__Try it__. Write out each record below, word for word.

__Records for the exercise__.
-- ==== Sys2Proof/Certificates/Slice0/Obligations.lean ====
section
/-! DEFINITION. The statements about the FG-832 for the provers: the machine and its resets, the directives, the capture
link, levels and losses, the archive link and the transmitter, the timers, the reports, the arithmetic and the formats, and
the conditions that every step keeps. -/

section

open Sys2Proof Sys2Proof.Machine Sys2Proof.Safety

/-! ## The machine -/

/-- The command at the front of the queue is executed on the state with the queue's rest (the model's reading of a block
that takes commands, log entry 1). -/
def Obligations.StepRunsTheFrontCommand : Prop :=
  ∀ (s : State) (c : Instr) (rest : List Instr),
    step { s with pending := c :: rest } = exec c { s with pending := rest }

/-- Log entry 2 (a DESIGN CHOICE): on an empty queue one µs of the timebase passes: what remains on each running timer falls
by one, to no less than 0, and nothing else changes. -/
def Obligations.EmptyQueueStepLowersRunningTimers : Prop :=
  ∀ s : State, s.pending = [] → ∃ t, step s = .next t ∧
    (∀ i, t.stream i = { s.stream i with interimTimer := (s.stream i).interimTimer.tick }) ∧
    (∀ g, t.group g = { s.group g with
      overTimer := (s.group g).overTimer.tick
      settleTimer := (s.group g).settleTimer.tick
      holdOffTimer := (s.group g).holdOffTimer.tick }) ∧
    t = { s with
      streams := t.streams
      groups := t.groups
      alt := { s.alt with commitTimer := s.alt.commitTimer.tick } } ∧
    (∀ n, (Timer.running (n + 1)).tick = .running n) ∧ (Timer.running 0).tick = .running 0 ∧
    Timer.stopped.tick = .stopped ∧
    (∀ n, (CommitTimer.running (n + 1)).tick = .running n) ∧ (CommitTimer.running 0).tick = .running 0 ∧
    CommitTimer.stopped.tick = .stopped ∧ CommitTimer.expired.tick = .expired

/-- Every command runs to a next state, and leaves the queue of waiting commands as it is: no command of the part ends in a
fault or a refusal. That an event whose operation is not in progress leaves everything as it is, is the model's choice (log
entry 1). -/
def Obligations.EveryCommandRunsAndKeepsTheQueue : Prop :=
  ∀ (c : Instr) (s : State), ∃ t, exec c s = .next t ∧ t.pending = s.pending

__Solution__.
-- ==== Sys2Proof/Certificates/Slice0/Obligations.lean ====
section
/-! DEFINITION. The statements about the FG-832 for the provers: the machine and its resets, the directives, the capture
link, levels and losses, the archive link and the transmitter, the timers, the reports, the arithmetic and the formats, and
the conditions that every step keeps. -/

section

open Sys2Proof Sys2Proof.Machine Sys2Proof.Safety

/-! ## The machine -/

/-- The command at the front of the queue is executed on the state with the queue's rest (the model's reading of a block
that takes commands, log entry 1). -/
def Obligations.StepRunsTheFrontCommand : Prop :=
  ∀ (s : State) (c : Instr) (rest : List Instr),
    step { s with pending := c :: rest } = exec c { s with pending := rest }

/-- Log entry 2 (a DESIGN CHOICE): on an empty queue one µs of the timebase passes: what remains on each running timer falls
by one, to no less than 0, and nothing else changes. -/
def Obligations.EmptyQueueStepLowersRunningTimers : Prop :=
  ∀ s : State, s.pending = [] → ∃ t, step s = .next t ∧
    (∀ i, t.stream i = { s.stream i with interimTimer := (s.stream i).interimTimer.tick }) ∧
    (∀ g, t.group g = { s.group g with
      overTimer := (s.group g).overTimer.tick
      settleTimer := (s.group g).settleTimer.tick
      holdOffTimer := (s.group g).holdOffTimer.tick }) ∧
    t = { s with
      streams := t.streams
      groups := t.groups
      alt := { s.alt with commitTimer := s.alt.commitTimer.tick } } ∧
    (∀ n, (Timer.running (n + 1)).tick = .running n) ∧ (Timer.running 0).tick = .running 0 ∧
    Timer.stopped.tick = .stopped ∧
    (∀ n, (CommitTimer.running (n + 1)).tick = .running n) ∧ (CommitTimer.running 0).tick = .running 0 ∧
    CommitTimer.stopped.tick = .stopped ∧ CommitTimer.expired.tick = .expired

/-- Every command runs to a next state, and leaves the queue of waiting commands as it is: no command of the part ends in a
fault or a refusal. That an event whose operation is not in progress leaves everything as it is, is the model's choice (log
entry 1). -/
def Obligations.EveryCommandRunsAndKeepsTheQueue : Prop :=
  ∀ (c : Instr) (s : State), ∃ t, exec c s = .next t ∧ t.pending = s.pending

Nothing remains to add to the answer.